A reflexive verb (in French, un verbe pronominal — a pronominal verb) describes an action that the subject does to itself. Think of a mirror: the person doing the action and the person receiving it are the same person.
Compare these two sentences:
- Je lave la voiture. (I wash the car.) — ordinary verb, the action goes outward to the car.
- Je me lave. (I wash myself / I get washed.) — reflexive verb, the action comes back to me.
That little extra word me ('myself') is what makes the second sentence reflexive. Every reflexive verb has one of these.

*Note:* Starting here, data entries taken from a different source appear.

theorem State.acceptMsg_kept {ps : List Part} {K : Nat → Prop} {z0 : State} (s : State) (v : Via) (m0 : Bytes) (hstore : Part.store ∈ ps)
    (hwonel : Part.wonel ∈ ps) (hkce : Part.kce ∈ ps) (hflt : Part.flt ∈ ps) (hlinks : Part.links ∈ ps) (hgalley : Part.galley ∈ ps)
    (hsched : Part.sched ∈ ps) (hports : Part.ports ∈ ps) (htables : Part.tables ∈ ps) (htelem : Part.telem ∈ ps) (htim : Part.tim ∈ ps)
    (hcmp : Part.cmp ∈ ps) (hmem : Part.mem ∈ ps) (hdict : Part.dict ∈ ps) (hbusy : Part.busy ∈ ps) (hout : Part.out ∈ ps) (hfresh : Part.fresh ∈ ps)
    (ko : BufferKeys K) (oCTR_LPI_TX_US : ∀ i, K (Obj.CTR_LPI_TX_US i)) (oCTR_TX_FLUSHED : ∀ i, K (Obj.CTR_TX_FLUSHED i))
    (oCTR_TX_FRAMES : ∀ i, K (Obj.CTR_TX_FRAMES i)) (oCTR_TX_LSO_SEGMENTS : ∀ i, K (Obj.CTR_TX_LSO_SEGMENTS i))
    (oCTR_TX_OCTETS : ∀ i, K (Obj.CTR_TX_OCTETS i)) (oCTR_TX_PAUSE : ∀ i, K (Obj.CTR_TX_PAUSE i)) (oGAL_C_FALLBACKS : ∀ i, K (Obj.GAL_C_FALLBACKS i))
    (oGAL_C_FREE_MIN : ∀ i, K (Obj.GAL_C_FREE_MIN i)) (oGAL_C_GRANTS : ∀ i, K (Obj.GAL_C_GRANTS i)) (oGAL_C_REFUSED : ∀ i, K (Obj.GAL_C_REFUSED i))
    (oKCE_BLOCKS : K Obj.KCE_BLOCKS) (oKCE_MESSAGES : K Obj.KCE_MESSAGES) (oLCY_PS_WEAR : K Obj.LCY_PS_WEAR) (oQ_ENQ : ∀ i j, K (Obj.Q_ENQ i j))
    (oQ_TAIL_DROPS : ∀ i j, K (Obj.Q_TAIL_DROPS i j)) (oSES_ACCEPTED : ∀ i, K (Obj.SES_ACCEPTED i)) (oSES_BAD_TAG : K Obj.SES_BAD_TAG)
    (oSES_PAGE_DROPS : K Obj.SES_PAGE_DROPS) (oSES_QUEUE_DROPS : K Obj.SES_QUEUE_DROPS) (oSES_WAY : ∀ i, K (Obj.SES_WAY i)) (hK : Kept ps K z0 s)
    : Kept ps K z0 (State.acceptMsg s v m0) := by
  unfold State.acceptMsg
  repeat' (first | with_reducible intro _ | with_reducible assumption | exact ko.toReactKeys | with_reducible exact oCTR_LPI_TX_US _
                 | with_reducible exact oCTR_TX_FLUSHED _ | with_reducible exact oCTR_TX_FRAMES _ | with_reducible exact oCTR_TX_LSO_SEGMENTS _
                 | with_reducible exact oCTR_TX_OCTETS _ | with_reducible exact oCTR_TX_PAUSE _ | with_reducible exact oGAL_C_FALLBACKS _
                 | with_reducible exact oGAL_C_FREE_MIN _ | with_reducible exact oGAL_C_GRANTS _ | with_reducible exact oGAL_C_REFUSED _
                 | with_reducible exact oQ_ENQ _ _ | with_reducible exact oQ_TAIL_DROPS _ _ | with_reducible exact oSES_ACCEPTED _
                 | with_reducible exact oSES_WAY _ | with_reducible apply State.sendBack_kept | with_reducible apply State.touch_kept
                 | with_reducible apply State.bump_kept | with_reducible apply State.modSession_kept | with_reducible apply State.tagPasses_kept
                 | with_reducible apply State.closeSpent_kept | with_reducible apply State.lockPage_kept | with_reducible apply State.answer_kept
                 | with_reducible apply State.countUse_kept | with_reducible apply State.queueRequest_kept | with_reducible apply Kept.ite | split)

theorem State.turnedAway_kept {ps : List Part} {K : Nat → Prop} {z0 : State} (s : State) (i : Nat) (m : Bytes) (code : Nat) (hfresh : Part.fresh ∈ ps)
    (hK : Kept ps K z0 s) : Kept ps K z0 (State.turnedAway s i m code).state := by
  unfold State.turnedAway
  repeat' (first | with_reducible assumption | with_reducible apply State.useFree_kept | split | dsimp only)

theorem State.doHello_kept {ps : List Part} {K : Nat → Prop} {z0 : State} (s : State) (i : Nat) (m : Bytes) (hwonel : Part.wonel ∈ ps)
    (hdict : Part.dict ∈ ps) (oSES_ACCEPTED : ∀ i, K (Obj.SES_ACCEPTED i)) (hK : Kept ps K z0 s) : Kept ps K z0 (State.doHello s i m).state := by
  unfold State.doHello
  repeat' (first | with_reducible assumption | with_reducible exact oSES_ACCEPTED _ | with_reducible apply State.modSession_kept
                 | with_reducible apply State.closeSession_kept | with_reducible apply State.put_kept | split | dsimp only)

theorem State.doReadMulti_kept {ps : List Part} {K : Nat → Prop} {z0 : State} (s : State) (i : Nat) (grant : Nat) (pl : Bytes)
    (hwonel : Part.wonel ∈ ps) (hflt : Part.flt ∈ ps) (hlinks : Part.links ∈ ps) (hgalley : Part.galley ∈ ps) (htables : Part.tables ∈ ps)
    (htelem : Part.telem ∈ ps) (htim : Part.tim ∈ ps) (hcmp : Part.cmp ∈ ps) (hmem : Part.mem ∈ ps) (hdict : Part.dict ∈ ps) (hbusy : Part.busy ∈ ps)
    (hout : Part.out ∈ ps) (hfresh : Part.fresh ∈ ps) (ko : BufferKeys K) (oGAL_INVALID_READS : K Obj.GAL_INVALID_READS) (hK : Kept ps K z0 s)
    : Kept ps K z0 (State.doReadMulti s i grant pl).state := by
  unfold State.doReadMulti
  repeat' (first | with_reducible assumption | with_reducible apply State.readRefs_kept | split | dsimp only)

How to spot a reflexive verb in the dictionary. The infinitive always begins with se (or s' before a vowel). The se means 'oneself':
| Reflexive infinitive | Literal meaning | Natural English |
|---|---|---|
| se laver | to wash oneself | to get washed |
| se lever | to raise oneself | to get up |
| s'appeler | to call oneself | to be called / one's name is |
| se reposer | to rest oneself | to rest / relax |
| s'amuser | to amuse oneself | to have fun |
A friendly warning about English. English usually hides the 'self' idea. We say "I get up", not "I get myself up"; we say "my name is Marc", not "I call myself Marc". But French keeps the reflexive pronoun every single time. So you must add it even when English would not — this is the number-one beginner trap.
Worked mini-example. "I get dressed" feels like it has no 'self' word in English. In French the verb is s'habiller (to dress oneself), so you must say *je **m'*habille — never je habille. The m' is compulsory.
- A reflexive verb has the subject act on itself: je me lave (I wash myself).
- The infinitive always starts with se (or s' before a vowel): se laver, s'amuser.
- The se means 'oneself' and changes to match the subject (me, te, se…).
- English often hides the 'self' word — French always keeps it.